Question resolved in the affirmative.

Fisheries Legislation Amendment Bill 2019

Debate resumed from 16 May 2019, on motion by Mr Gentleman:

That this bill be agreed to in principle.

MS LAWDER (Brindabella) (11.00): I rise to address the government’s Fisheries Legislation Amendment Bill 2019. I will start by making some comments about recreational fishing. Fishing is a popular and legitimate sporting and recreational activity enjoyed by a large number of Canberrans. The most recent national recreational fishing survey estimates that about 3.4 million Australians engage in recreational fishing each year, directly contributing an estimated $1.8 billion to the economy. In 2003 the Australian Bureau of Statistics estimated that the sector supported about 90,000 Australian jobs. A decade ago the annual turnover of the recreational boating industry was estimated at around $500 million, 60 per cent of which related to fishing.

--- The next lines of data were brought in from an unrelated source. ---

/-- R476: the reserve is full. -/
def Chip.checkFull (c : Chip) : Chip :=
  if c.grain.reserveRoom || c.logFull then c else (c.fset R.SEC_LOG_STATUS F.SEC_LOG_STATUS_LOG_FULL 1).raise 193

/-- R476: a security-class record cannot be written. -/
def Chip.logLost (c : Chip) : Chip := (c.bump R.SEC_LOST_CNT).setGrain { c.grain with lost := c.grain.lost + 1 }

/-- R475: a security-class record goes to the reserve. -/
def Chip.logReserve (c : Chip) (typ : Nat) (pay : BitVec 128) (late : Bool) : Chip :=
  if c.grain.reserveRoom then (c.logWrite typ pay true late).checkFull else c.logLost

/-- The summary counters with one more record of a type at a time. -/
def addFold (typ t : Nat) : List Fold → List Fold
  | [] => [⟨typ, 1, t, t⟩]
  | f :: l => if f.typ = typ then { f with count := f.count + 1, last := t } :: l else f :: addFold typ t l

/-- R475: an ordinary record is folded. -/
def Chip.logFold (c : Chip) (typ : Nat) : Chip := (c.setGrain { c.grain with folds := addFold typ c.rtcLo c.grain.folds }).logSync

/-- R475: folding begins: SATURATED goes to the reserve, EV195. -/
def Chip.beginFolding (c : Chip) : Chip :=
  if c.folding then c
  else ((c.fset R.SEC_LOG_STATUS F.SEC_LOG_STATUS_FOLDING 1).logReserve 0x8F (payload [(0, 4, c.grain.mark)]) false).raise 195

/-- R474, R475, R479: append a record of a type; codes from 0x80 on are security-class. -/
def Chip.logAdd (c : Chip) (typ : Nat) (pay : BitVec 128) (late : Bool) : Chip :=
  if c.erasing then
    if c.grain.held.length < 257 then c.setGrain { c.grain with held := c.grain.held ++ [(typ, pay)] }
    else if typ < 0x80 then c.logFold typ else c.logLost
  else if c.grain.mainRoom then c.logWrite typ pay false late
  else
    let c := c.beginFolding
    if typ < 0x80 then c.logFold typ else c.logReserve typ pay late

/-- R459: the device ID. -/
def deviceId : List Byte := (beBytes 32 (Config.sha256 Config.devicePublicKey).toNat).take 16

/-- R473: what the signer signs for the seal record of a SEQ and LINK. -/
def sealMsg (seq : Nat) (link : BitVec 256) : List Byte := [0x47, 0x52, 0x4E, 0x31] ++ deviceId ++ leBytes 4 seq ++ beBytes 32 link.toNat

/-- R473: a seal starts: its SEAL record is appended, and the signer signs its SEQ and LINK. -/
def Chip.startSeal (c : Chip) : Chip :=
  let g := c.grain
  let slot := 1 - g.sealSlot
  let c := c.logAdd 0x80 (payload [(0, 4, g.seals), (4, 4, g.lastSeal), (8, 1, slot)]) false
  if c.grain.nextSeq = g.nextSeq then c
  else
    let seq := c.grain.nextSeq - 1
    let msg := sealMsg seq c.grain.lastLink
    (c.setGrain { c.grain with seals := g.seals + 1, sealSlot := slot, dirty := false, job := some (.sealing seq slot msg) }).fset
      R.SEC_LOG_STATUS F.SEC_LOG_STATUS_SEALING 1

/-- R460: the attestation body of a nonce. -/
def Chip.attestBody (c : Chip) (nonce : List Word) : List Byte :=
  let newest := c.grain.nextSeq - 1
  [1, 0, 0, 0] ++ nonce.flatMap (fun w => leBytes 4 w.toNat) ++ deviceId ++
  (List.range 9).flatMap (fun k => leBytes 4 (c.rd (R.SYS_BOOT_REPORT (6 + k))).toNat) ++
  leBytes 4 (c.rd R.SEC_POLICY).toNat ++ leBytes 4 newest ++ beBytes 32 c.grain.lastLink.toNat ++
  [.ofNat 8 (c.rd R.SEC_AUTH).toNat, 0, 0, 0] ++ leBytes 4 (c.rd R.SEC_AUTH_CNT).toNat ++ leBytes 8 (c.ctr64 R.SEN_RTC_LO).toNat

/-- R473: a waiting seal may start: not while the control die is powered down, nor while the log is erased (R479). -/
def Chip.sealReady (c : Chip) : Bool := c.grain.sealWait && c.awake && !c.erasing

/-- R461: the signer is free: the pending seal starts. -/
def Chip.takeSeal (c : Chip) : Chip :=
  (c.setGrain { c.grain with sealWait := false, attWait := c.grain.attWait.map fun x => { x with waited := true } }).startSeal

/-- R461: the signer is free: the oldest attestation starts. -/
def Chip.takeAttest (c : Chip) : Chip :=
  match c.grain.attWait with
  | a :: l => (c.setGrain { c.grain with attWait := l, job := some (.attest a.rq a.tag a.dest (c.attestBody a.nonce)) }).startCmds
      fun k => k.op == 0xA0 && k.rq == a.rq && k.tag == a.tag
  | [] => c

/-- R461: the signer, if free, takes the next job: a pending seal first, unless the oldest attestation has already waited
for one seal. A seal whose record the full log cannot take leaves the signer to the attestation. Assumption log 48 (DEDUCED). -/
def Chip.nextJob (c : Chip) : Chip :=
  if c.grain.job.isSome then c
  else
    let first := match c.grain.attWait with | a :: _ => !a.waited | [] => true
    let c := if c.sealReady && first then c.takeSeal else c
    if c.grain.job.isSome then c else c.takeAttest

/-- R473: a seal falls due; at most one waits. -/
def Chip.sealDue (c : Chip) : Chip := (c.setGrain { c.grain with sealWait := true }).nextJob

/-- The type of the newest record, if one was written since the SEQ of the next record was n. -/
def Grain.newest (g : Grain) (n : Nat) : Nat := if g.nextSeq = n then 0 else (g.recs.getLast?.map (·.typ)).getD 0

/-- A record is appended, and a seal falls due after a security-class record other than a SEAL (R473). While the control
die is powered down the record waits, and is then written LATE. -/
def Chip.log (c : Chip) (typ : Nat) (pay : BitVec 128) (late : Bool := false) : Chip :=
  if c.awake then
    let n := c.grain.nextSeq
    let c := c.logAdd typ pay late
    if 0x80 < c.grain.newest n then c.sealDue else c
  else c.setGrain { c.grain with late := c.grain.late ++ [(typ, pay)] }

/-- R467, R472, R476: a RECORDS_LOST record, if records were lost since the last or LOG_FULL has cleared, once the log can take it. -/
def Chip.logLostRecord (c : Chip) (cleared : Bool := false) : Chip :=
  if (c.grain.lost = 0 ∧ c.grain.recLost = 0 ∧ !cleared) ∨ c.logFull ∨ c.erasing then c
  else
    let c := c.log 0x92 (payload [(0, 4, c.grain.lost), (4, 4, c.grain.recLost)])
    c.setGrain { c.grain with lost := 0, recLost := 0 }

/-- R50, R466: a refused write is logged, at most one record per requester per second; the next one counts those held
back and names the first of the writes it stands for. kind: 0 security lock violation, 1 sealed channel or input, 2 mailbox.
Assumption log 47 (DEDUCED). -/
def Chip.refusedWrite (c : Chip) (rq : Req) (kind addr : Nat) (data : Word) : Chip :=
  let now := (c.ctr64 R.SYS_MTIME_LO).toNat
  let x := Tbl.get (fun _ => {}) c.grain.refused rq.code
  let wait := match x.last with | some t => decide (now < t + 1000000) | none => false
  let put (c : Chip) (y : Refusals) : Chip := c.setGrain { c.grain with refused := Tbl.set (fun _ => {}) c.grain.refused rq.code y }
  let (k, a, d) := x.first.getD (kind, addr, data)
  if wait then put c { x with held := x.held + 1, first := some (k, a, d) }
  else (put c { last := some now }).log 0x8B
    (payload [(0, 1, rq.code), (1, 1, k), (2, 2, min 0xFFFF (x.held + 1)), (4, 4, a), (8, 4, d.toNat)])

/-- R351: a refused command is logged and raises EV226. -/
def Chip.refusedCommand (c : Chip) (rq : Req) (op status : Nat) (w1 : Word) : Chip :=
  (c.log 0x8A (payload [(0, 1, rq.code), (1, 1, op), (2, 1, status), (4, 4, w1.toNat)])).raise 226

/-! ### Power die 3's recorder (R467 to R469) -/

def Chip.sealX (c : Chip) (ch : Nat) : SealX := Tbl.get (fun _ => {}) c.sealx ch
def Chip.setSealX (c : Chip) (ch : Nat) (x : SealX) : Chip := { c with sealx := Tbl.set (fun _ => {}) c.sealx ch x }
/-- The policy in force holds the sealed channel on (SEC_SEAL_MAP). -/
def Chip.policyHold (c : Chip) (ch : Nat) : Bool := (c.fget R.SEC_SEAL_MAP F.SEC_SEAL_MAP_HOLD).testBit (ch - 188)

def Chip.entryValid (c : Chip) (e : Nat) : Bool := c.flag (R.PWR_SEAL_KIND e) F.PWR_SEAL_KIND_VALID
def Chip.entryFree (c : Chip) : Option Nat := (List.range 16).find? fun e => !c.entryValid e
def Chip.entryCount (c : Chip) : Chip :=
  c.fset R.PWR_SEAL_STATUS F.PWR_SEAL_STATUS_ENTRIES ((List.range 16).filter c.entryValid).length

/-- An entry's type, OPEN bit and payload (bits 8k to 8k + 7 are byte k). -/
def Chip.setEntry (c : Chip) (e typ : Nat) (isOpen : Bool) (pay : BitVec 128) : Chip :=
  let k := F.PWR_SEAL_KIND_VALID.put (F.PWR_SEAL_KIND_OPEN.put (F.PWR_SEAL_KIND_TYPE.of typ) isOpen.toNat) 1
  ((List.range 4).foldl (fun c w => c.wr (R.PWR_SEAL_DATA e w) ((pay >>> (32 * w)).setWidth 32)) (c.wr (R.PWR_SEAL_KIND e) k)).entryCount

def Chip.entryPay (c : Chip) (e : Nat) : BitVec 128 :=
  c.rd (R.PWR_SEAL_DATA e 3) ++ c.rd (R.PWR_SEAL_DATA e 2) ++ c.rd (R.PWR_SEAL_DATA e 1) ++ c.rd (R.PWR_SEAL_DATA e 0)

def Chip.begun (c : Chip) (e : Nat) : Bool := Tbl.get (fun _ => false) c.entBegun e
def Chip.recorded (c : Chip) (e : Nat) : Bool := Tbl.get (fun _ => false) c.entDone e
def Chip.setBegun (c : Chip) (e : Nat) (b : Bool) : Chip := { c with entBegun := Tbl.set (fun _ => false) c.entBegun e b }
def Chip.setRecorded (c : Chip) (e : Nat) (b : Bool) : Chip := { c with entDone := Tbl.set (fun _ => false) c.entDone e b }

/-- The supervisor converts a PWR_TIME low word (µs) to an RTC low word (1/32768 s) by the two counts now (R472). -/
def Chip.toRtc (c : Chip) (t : Nat) : Nat :=
  let age := ((c.ctr64 (R.PWR_TIME_LO 3)).toNat + 2 ^ 32 - t % 2 ^ 32) % 2 ^ 32
  (c.rtcLo + 2 ^ 32 - age * 32768 / 1000000 % 2 ^ 32) % 2 ^ 32

/-- Replace the 4-byte field at byte o of a payload. -/
def payPut (p : BitVec 128) (o v : Nat) : BitVec 128 :=
  .ofNat 128 (p.toNat / 256 ^ (o + 4) * 256 ^ (o + 4) + v % 2 ^ 32 * 256 ^ o + p.toNat % 256 ^ o)
def payGet (p : BitVec 128) (o n : Nat) : Nat := p.toNat / 256 ^ o % 256 ^ n

/-- Where an entry's payload holds its start time: byte 4 of 0x81 and 0x83, byte 12 of 0x82 (R472). -/
def startOffset (typ : Nat) : Nat := if typ = 0x82 then 12 else 4

/-- The record of an entry as it stands, its start time converted. -/
def Chip.logEntry (late : Bool) (c : Chip) (e : Nat) : Chip :=
  let typ := c.fget (R.PWR_SEAL_KIND e) F.PWR_SEAL_KIND_TYPE
  let pay := c.entryPay e
  c.log typ (payPut pay (startOffset typ) (c.toRtc (payGet pay (startOffset typ) 4))) late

Recreational fishing is a popular form of outdoor recreation enjoyed by many Australians. About 25 per cent of Australian households have at least one member who participates in recreational fishing. On average, each of these households contains two recreational fishers. Recreational fishing is one of the few forms of nature-based recreation that can be enjoyed throughout childhood, adolescence, adulthood and well into the senior years. It can be enjoyed by people of many cultures and people with a range of abilities. It can be done on your own or in social groups. It can be enjoyed simply by walking down to your local pond or stream or as more of an expedition to a far-flung exotic destination.

Recreational fishing is popular and it contributes economic and social benefits to the Australian economy particularly in regional areas, and Canberra is no exception. It is not easy to get accurate figures on the number of fishers in the ACT since much of the focus of ACT fishers is outside the ACT, including Googong Dam. But one recent piece of data on recreational fishing aggregates ACT data with New South Wales data. The New South Wales Department of Primary Industries conducted a recreational fishing survey in 2013-14, which estimated that 849,249 New South Wales and ACT residents participated in fishing in the previous 12 months, a participation rate of 12 per cent.

More males than females fished, with the male participation rate at 17 per cent compared with seven per cent for females. Females were more likely to fish as part of a larger social group. The highest number of fishers were between 30 and 44 years of age, but the highest participation rate of any age group was 20 per cent for five to 14-year-olds.